I didn’t want her to be a princess, but I also didn’t want my daughter to fear femininity. Once, when we went shopping, I tried to suggest that she get a plain purple toothbrush, and not one with Belle on it from Beauty and the Beast, the princess that liberal moms cling to because she is often pictured holding a book.

“I want Belle too!” my son shrieks, and it occurs to me I don’t care if that was the toothbrush he had. In fact, I almost preferred he get that toothbrush. Where was the logic in that?

As parents we try so hard to make our children good, but too often we actually get caught up in just making them into our own idea of good. 

My mother didn’t set out to teach her four daughters to explicitly reject femininity. Mostly she was practical. A farmer. Herself. There is no point in wearing dresses to the sheep barn. She still bought us Barbies, and I played with them like they were small versions of myself, dreaming up elaborate narratives as they lived their best lives on the floor of my closet. I also watched Aladdin and The Little Mermaid on VHS. And I played with Legos, read every book in The Boxcar Children series, and practiced drawing portraits of Darkwing Duck. I did not think about being masculine or feminine, which I realize now is an unbelievable privilege. I was just myself, without worry. 

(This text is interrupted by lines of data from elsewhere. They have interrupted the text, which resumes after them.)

-- ==== Sys2Proof/Tests/Slice0.lean ====
section
/-! SUPPORT. Tests of the decoder on words written out from the spec's encodings, ill-formed terms for each check of
WellFormed, one-step tests from the spec's own worked values, and for every obligation a theorem showing a concrete
state and operands that meet its hypotheses. -/

namespace Sys2Proof.Tests
open Sys2Proof Sys2Proof.Machine

set_option Elab.async false

/-! ### Decoding -/

/-- The guard that is always true. -/
abbrev aw : Guard := ⟨false, 7⟩
/-- An unused source field. -/
abbrev z : Src := ⟨0, false, false⟩
/-- A source with neither the L nor the E bit. -/
abbrev o (n : BitVec 9) : Src := ⟨n, false, false⟩

/-- Each word (with its literal, for a two-slot form) decodes to its instruction, which encodes to it again. -/
def wordsDecode (l : List (Nat × List Nat × Instr)) : Bool :=
  l.all (fun (w, lit, i) =>
    (match decode (BitVec.ofNat 64 w) (lit.head?.map (BitVec.ofNat 64)) with
     | .ok j => decide (j = i)
     | .error _ => false) && encode i == (w :: lit).map (BitVec.ofNat 64))

/-- Words of the control group, written from their fields (02 R44, R45, R56). -/
theorem test_decode_control_1 : wordsDecode [
    (0x0070000000000000, [], .nop ⟨aw, 0, z, 0x0, 0, 0⟩),
    (0x01BA73B2DEEFF9C0, [], .bra ⟨⟨true, 3⟩, 10959661, 15663004, false, false, 0⟩),
    (0x026000000E1DAFE0, [0xD8A487711B8B04E1], .brx ⟨⟨⟨false, 6⟩, 0, 14801662, false, false, 0⟩, 0xD8A487711B8B04E1⟩),
    (0x03352FFC9EEFF990, [], .call ⟨⟨false, 3⟩, 5439433, 15663001, false, false, 0⟩),
    (0x044000000F5BB750, [0x35AEC67356E1677C], .callx ⟨⟨⟨false, 4⟩, 0, 16104309, false, false, 0⟩, 0x35AEC67356E1677C⟩),
    (0x0570000000000000, [], .ret ⟨aw, 0, z, 0x0, 0, 0⟩),
    (0x0670057900000000, [], .jmpk ⟨aw, 0, ⟨350, false, true⟩, 0x0, 0, 0⟩),
    (0x0770000000000000, [], .exit ⟨aw, 0, z, 0x0, 0, 0⟩),
    (0x0870000000000000, [], .yield ⟨aw, 0, z, 0x0, 0, 0⟩),
    (0x097AF00000000000, [], .maskr ⟨aw, 350, z, 0x0, 0, 0⟩),
    (0x0B71200000000008, [], .vote ⟨aw, 36, z, z, z, 8⟩),
    (0x0C7C182000000004, [], .plop ⟨aw, 387, (o 8), z, z, 4⟩),
    (0x0E70051C00000000, [], .waitf ⟨aw, 0, (o 327), 0x0, 0, 0⟩),
    (0x0A70057900000000, [], .maskw ⟨aw, 0, ⟨350, false, true⟩, 0x0, 0, 0⟩)] = true := by decide +kernel

/-- Words of the control group, written from their fields (02 R44, R45, R56). -/
theorem test_decode_control_2 : wordsDecode [
    (0x0D7C351C00000000, [], .chkf ⟨aw, 390, (o 327), 0x0, 0, 0⟩),
    (0x0F70000000000000, [], .gsync ⟨aw, 0, z, 0x0, 0, 0⟩)] = true := by decide +kernel

/-- Words of the warp registers group, written from their fields (02 R44, R45, R56). -/
theorem test_decode_warp_registers_1 : wordsDecode [
    (0x107A2D3000000000, [], .kmov ⟨aw, 325, (o 332), z, z, 0⟩),
    (0x117A3800DEFDDCDC, [], .kmovi ⟨aw, 327, 0, 0xDEFDDCDC⟩),
    (0x127AF00000000000, [0x88CB0E1AC77C0FD4], .klit ⟨⟨aw, 350, 0, 0x0⟩, 0x88CB0E1AC77C0FD4⟩),
    (0x137A6510021DD801, [], .kadd (.i ⟨aw, 332, (o 324), 34678, 1⟩)),
    (0x147A3E9C86AAA401, [], .ksub (.i ⟨aw, 327, (o 423), 2206377, 1⟩)),
    (0x157AF511001FBC01, [], .kmul (.i ⟨aw, 350, ⟨324, false, true⟩, 2031, 1⟩)),
    (0x177A2604037DD001, [], .kshl (.i ⟨aw, 324, (o 385), 57204, 1⟩)),
    (0x187A2D1CF0EF1C01, [], .kshr (.i ⟨aw, 325, (o 327), 3947463, 1⟩)),
    (0x197A2620C1184190, [], .klop ⟨aw, 324, (o 392), (o 386), (o 388), 400⟩),
    (0x1A7AF69C0116F409, [], .kcmp (.i ⟨aw, 350, (o 423), 17853, 9⟩)),
    (0x1B7A3D20AF000008, [], .ksel ⟨aw, 327, (o 328), (o 350), z, 8⟩),
    (0x1C7A3800000E0000, [], .krds ⟨aw, 327, z, 0xE, 0, 0⟩),
    (0x1D70051C00090000, [], .kwrs ⟨aw, 0, (o 327), 0x9, 0, 0⟩),
    (0x1E7A380100000002, [], .krdf ⟨aw, 327, ⟨0, false, true⟩, z, z, 2⟩)] = true := by decide +kernel

/-- Words of the warp registers group, written from their fields (02 R44, R45, R56). -/
theorem test_decode_warp_registers_2 : wordsDecode [
    (0x1F7AF5100278F405, [], .kmnx (.i ⟨aw, 350, (o 324), 40509, 5⟩)),
    (0x167A4578D3145000, [], .kmad ⟨aw, 328, (o 350), (o 422), (o 325), 0⟩)] = true := by decide +kernel

/-- Words of the integer group, written from their fields (02 R44, R45, R56). -/
theorem test_decode_integer_1 : wordsDecode [
    (0x2071651DD693E801, [], .iadd (.i ⟨aw, 44, ⟨327, false, true⟩, 3515642, 1⟩)),
    (0x2170A6CCD1AF6C01, [], .isub (.i ⟨aw, 20, (o 435), 3435483, 1⟩)),
    (0x22700604B3ED3D01, [], .imul (.i ⟨aw, 0, (o 385), 2947919, 257⟩)),
    (0x2310A51CC1000080, [], .imulh ⟨⟨false, 1⟩, 20, (o 327), (o 386), z, 128⟩),
    (0x24716091D2944080, [], .imad ⟨aw, 44, ⟨36, false, true⟩, (o 421), (o 324), 128⟩),
    (0x257126103E92F501, [], .imnx (.i ⟨aw, 36, (o 388), 1025213, 257⟩)),
    (0x2651251C00000080, [], .iabs ⟨⟨false, 5⟩, 36, (o 327), z, z, 128⟩),
    (0x277126B0F6950C01, [], .shl (.i ⟨aw, 36, (o 428), 4040003, 1⟩)),
    (0x28610510DF774801, [], .shr (.i ⟨⟨false, 6⟩, 32, (o 324), 3661266, 1⟩)),
    (0x2970001659DD2481, [], .sar (.i ⟨aw, 0, ⟨5, true, false⟩, 1472329, 129⟩)),
    (0x2AC0C608A39A7190, [], .lop3 ⟨⟨true, 4⟩, 24, (o 386), (o 327), (o 423), 400⟩),
    (0x2B60051D00000000, [], .popc ⟨⟨false, 6⟩, 0, ⟨327, false, true⟩, z, z, 0⟩),
    (0x2C71609000000000, [], .clz ⟨aw, 44, (o 36), z, z, 0⟩),
    (0x2D70C6CC00000080, [], .bfx ⟨aw, 24, (o 435), z, z, 128⟩)] = true := by decide +kernel

/-- Words of the integer group, written from their fields (02 R44, R45, R56). -/
theorem test_decode_integer_2 : wordsDecode [
    (0x2E7006DC0C1A8000, [], .bfi ⟨aw, 0, (o 439), (o 24), (o 424), 0⟩),
    (0x2F7C357803A8DC01, [], .icmp (.i ⟨aw, 390, (o 350), 59959, 1⟩))] = true := by decide +kernel

/-- Words of the float group, written from their fields (02 R44, R45, R56). -/
theorem test_decode_float_1 : wordsDecode [
    (0x30716030BBE2F591, [], .fadd (.i ⟨aw, 44, (o 12), 3078333, 401⟩)),
    (0x3170C6C0E46B7981, [], .fsub (.i ⟨aw, 24, (o 432), 3742430, 385⟩)),
    (0x3271202CD5BEC991, [], .fmul (.i ⟨aw, 36, (o 11), 3502002, 401⟩)),
    (0x3370C6D800145680, [], .ffma ⟨aw, 24, (o 438), z, ⟨325, false, true⟩, 640⟩),
    (0x3471651C67C05991, [], .fmnx (.i ⟨aw, 44, (o 327), 1699862, 401⟩)),
    (0x35A08061FFB87D91, [], .fcmp (.i ⟨⟨true, 2⟩, 16, ⟨24, false, true⟩, 4189727, 401⟩)),
    (0x367126C800000190, [], .frcp ⟨aw, 36, (o 434), z, z, 400⟩),
    (0x3770657900000180, [], .frsq ⟨aw, 12, ⟨350, false, true⟩, z, z, 384⟩),
    (0x3871602E00000180, [], .fsqrt ⟨aw, 44, ⟨11, true, false⟩, z, z, 384⟩),
    (0x397006CCA3A00190, [], .fdiv ⟨aw, 0, (o 435), ⟨327, false, true⟩, z, 400⟩),
    (0x3A70651C00000190, [], .fex2 ⟨aw, 12, (o 327), z, z, 400⟩),
    (0x3B70A6B400000190, [], .flg2 ⟨aw, 20, (o 429), z, z, 400⟩),
    (0x3C70C57900000180, [], .fsin ⟨aw, 24, ⟨350, false, true⟩, z, z, 384⟩),
    (0x3D50057900000190, [], .fcos ⟨⟨false, 5⟩, 0, ⟨350, false, true⟩, z, z, 400⟩)] = true := by decide +kernel

/-- Words of the float group, written from their fields (02 R44, R45, R56). -/
theorem test_decode_float_2 : wordsDecode [
    (0x3E7C0E08AF000180, [], .fcls ⟨aw, 385, (o 386), (o 350), z, 384⟩),
    (0x3F70A030D800023C, [], .fscl ⟨aw, 20, (o 12), (o 432), z, 572⟩)] = true := by decide +kernel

So I go to my five-year-old’s wedding to James, who turns out to be the mixed-traffic engine friend of Thomas the Train, relying heavily on my mother’s age-old parenting advice: Don’t make a big deal about it. There is nothing inherently wrong with a princess, but rather it is what we did to women and the role of a princess. The English language is full of misogynistic terms that we invented to diminish the critical role that women play. As a stay-at-home mom, how many times have I been told I need to find a mom job with mom hours to help navigate my mom guilt? No one has told my husband he needs a dad job with dad hours for his dad guilt.

To reject the princess is a form of misogyny in itself. What a princess, we might say, tsk tsk. What, precisely, is it that we fear? Why do I assume a princess has no agency? Um, have we witnessed the badassery that is Princess Rhaenyra, in the new HBO series House of Dragons? When I watch Aladdin through the lens of a mother, I see Jasmine in a — forgive me — whole new world. She does precisely what she wants, defies convention, and is in complete control the entire time. And while I don’t like seeing my daughter in shoes with heels, mostly because she is five and I just want her to be innocent and carefree without foot pain, I clap for her, and James.

I hope that she gets to do whatever it is she wants, without anyone telling her what is best, just as I did. I got married in a courthouse after all, wearing a clearance sundress from a department store. It’s still hanging in my closet. 

Meg Thompson is a writer and stay-at-home mom in Northeast Ohio.